*** Block opens ***
/-- The model's reading of 43_debug.md R193, an inference the spec marks as its own (log 20, DEDUCED): where R193 quotes
that adding and then removing the same watchpoint returns all counts in range to zero from any state, the pseudocode of
R190 and R192 gives each count back the value it had. From every live state in which the add succeeds, the removal
completes without a fatal error and leaves the watchpoint table as it was before the two. -/
def Obligations.AddThenRemoveRestoresTable : Prop :=
  ∀ (s t : State) (a : Addr) (n : Len24) (c : Byte), Live s →
    exec (.setwp a n c) s = .next t → t.fatal = false →
    ∃ u, exec (.removewp a n c) t = .next u ∧ u.wpR = s.wpR ∧ u.wpW = s.wpW ∧ u.fatal = false

/-- CLEARHIT unsets the latch and nothing else; GETHIT answers it and changes nothing; an unset latch answers four
zero bytes (43_debug.md R194, R196; 10_state.md R33). -/
def Obligations.HitLatchClearedAndRead : Prop :=
  ∀ s : State, Live s →
    SentAs [0x10#8] .clearhit ∧ SentAs [0x11#8] .gethit ∧
    exec .clearhit s = .next { s with hitValid := false, hitAddr := 0#16, hitAccess := .read,
                                      responses := s.responses ++ [[0x00#8]] } ∧
    exec .gethit s = .next { s with responses := s.responses ++
      [0x00#8 :: (if s.hitValid = true then 0x01#8 else 0x00#8) :: (le16Bytes s.hitAddr
        ++ [if s.hitAccess = .write then 0x01#8 else 0x00#8])] } ∧
    (s.hitValid = false → exec .gethit s
      = .next { s with responses := s.responses ++ [[0x00#8, 0x00#8, 0x00#8, 0x00#8, 0x00#8]] })

/-- CLEARVIS makes every bucket NONE and changes nothing else; GETVIS answers one byte for each bucket and changes
nothing (43_debug.md R198, R200; 10_state.md R30). -/
def Obligations.VisualMemoryClearedAndRead : Prop :=
  ∀ s : State, Live s →
    SentAs [0x15#8] .clearvis ∧ SentAs [0x16#8] .getvis ∧
    (∃ t, exec .clearvis s = .next t ∧ (∀ k, cellGet .none t.vis k = .none) ∧
      t = { s with vis := t.vis, responses := s.responses ++ [[0x00#8]] }) ∧
    (∃ bytes, exec .getvis s = .next { s with responses := s.responses ++ [0x00#8 :: bytes] } ∧
      bytes.length = 0x10000 / 2 ^ s.cfg.visualShift ∧
      ∀ k < bytes.length, bytes.getD k 0#8 =
        match cellGet .none s.vis k with
        | .none => 0#8
        | .read => 1#8
        | .write => 2#8
        | .fetch => 3#8)

/-! ### Snapshot (44_snapshot.md) -/

/-- SERIALIZE answers the snapshot in the layout of 44_snapshot.md R220 (R221, R222), unpopulated slots' bank indexes
among it, and changes nothing. -/
def Obligations.SerializeLayout : Prop :=
  ∀ s : State, Live s →
    SentAs [0x12#8] .serialize ∧
    ∃ out, exec .serialize s = .next { s with responses := s.responses ++ [0x00#8 :: out] } ∧
      out.length = 1 + s.cfg.slotCount + 4 + s.cfg.bankCount * bankSize s.cfg ∧
      (out.getD 0 0#8).toNat = s.cfg.slotCount ∧
      (∀ i < s.cfg.slotCount, s.slotBank[i]? = some (out.getD (1 + i) 0#8)) ∧
      (∀ k < 4, (out.getD (1 + s.cfg.slotCount + k) 0#8).toNat
        = (s.cfg.bankCount * bankSize s.cfg) / 256 ^ k % 256) ∧
      (∀ j < s.cfg.bankCount * bankSize s.cfg, out.getD (5 + s.cfg.slotCount + j) 0#8 = storeByte s j)

/-- DESERIALIZE (44_snapshot.md R224). The checks in their order: the header fits, the slot count is the block's and the
banks exist, else SNAPSHOT_FORMAT; the length field is STORE_SIZE, else SNAPSHOT_SIZE; the total length is SER_SIZE, else
SNAPSHOT_FORMAT; nothing is written when one fails. When all pass, wiring and store are the snapshot's, ROM banks
included, visual memory is NONE, and nothing else changes, the populated bits and the lock among the rest. -/
def Obligations.DeserializeChecksThenRestores : Prop :=
  ∀ (s : State) (x : List Byte), Live s →
    let size := s.cfg.bankCount * bankSize s.cfg
    let lengthField := (x.getD (1 + s.cfg.slotCount) 0#8).toNat + 256 * (x.getD (2 + s.cfg.slotCount) 0#8).toNat
      + 65536 * (x.getD (3 + s.cfg.slotCount) 0#8).toNat + 16777216 * (x.getD (4 + s.cfg.slotCount) 0#8).toNat
    let headerOk := 5 + s.cfg.slotCount ≤ x.length ∧ (x.getD 0 0#8).toNat = s.cfg.slotCount ∧
      ∀ i < s.cfg.slotCount, (x.getD (1 + i) 0#8).toNat < s.cfg.bankCount
    (x.length < 2 ^ 32 → SentAs (0x13#8 :: le32Bytes (BitVec.ofNat 32 x.length) ++ x) (.deserialize x)) ∧
    (¬ headerOk → exec (.deserialize x) s = .next (diedWith s 0x07#8)) ∧
    (headerOk → lengthField ≠ size → exec (.deserialize x) s = .next (diedWith s 0x06#8)) ∧
    (headerOk → lengthField = size → x.length ≠ 1 + s.cfg.slotCount + 4 + size →
      exec (.deserialize x) s = .next (diedWith s 0x07#8)) ∧
    (headerOk → lengthField = size → x.length = 1 + s.cfg.slotCount + 4 + size →
      ∃ t, exec (.deserialize x) s = .next t ∧
        (∀ i < s.cfg.slotCount, t.slotBank[i]? = some (x.getD (1 + i) 0#8)) ∧
        t.slotBank.length = s.cfg.slotCount ∧
        (∀ j < size, storeByte t j = x.getD (5 + s.cfg.slotCount + j) 0#8) ∧
        (∀ k, cellGet .none t.vis k = .none) ∧
        t = { s with slotBank := t.slotBank, store := t.store, vis := t.vis,
                     responses := s.responses ++ [[0x00#8]] })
*** Block closes ***
### Task prompt
Only the lines from the opening of the material through the line with "that adding and" should be echoed, exactly as written.

### Exercise output
/-- The model's reading of 43_debug.md R193, an inference the spec marks as its own (log 20, DEDUCED): where R193 quotes
that adding and then removing the same watchpoint returns all counts in range to zero from any state, the pseudocode of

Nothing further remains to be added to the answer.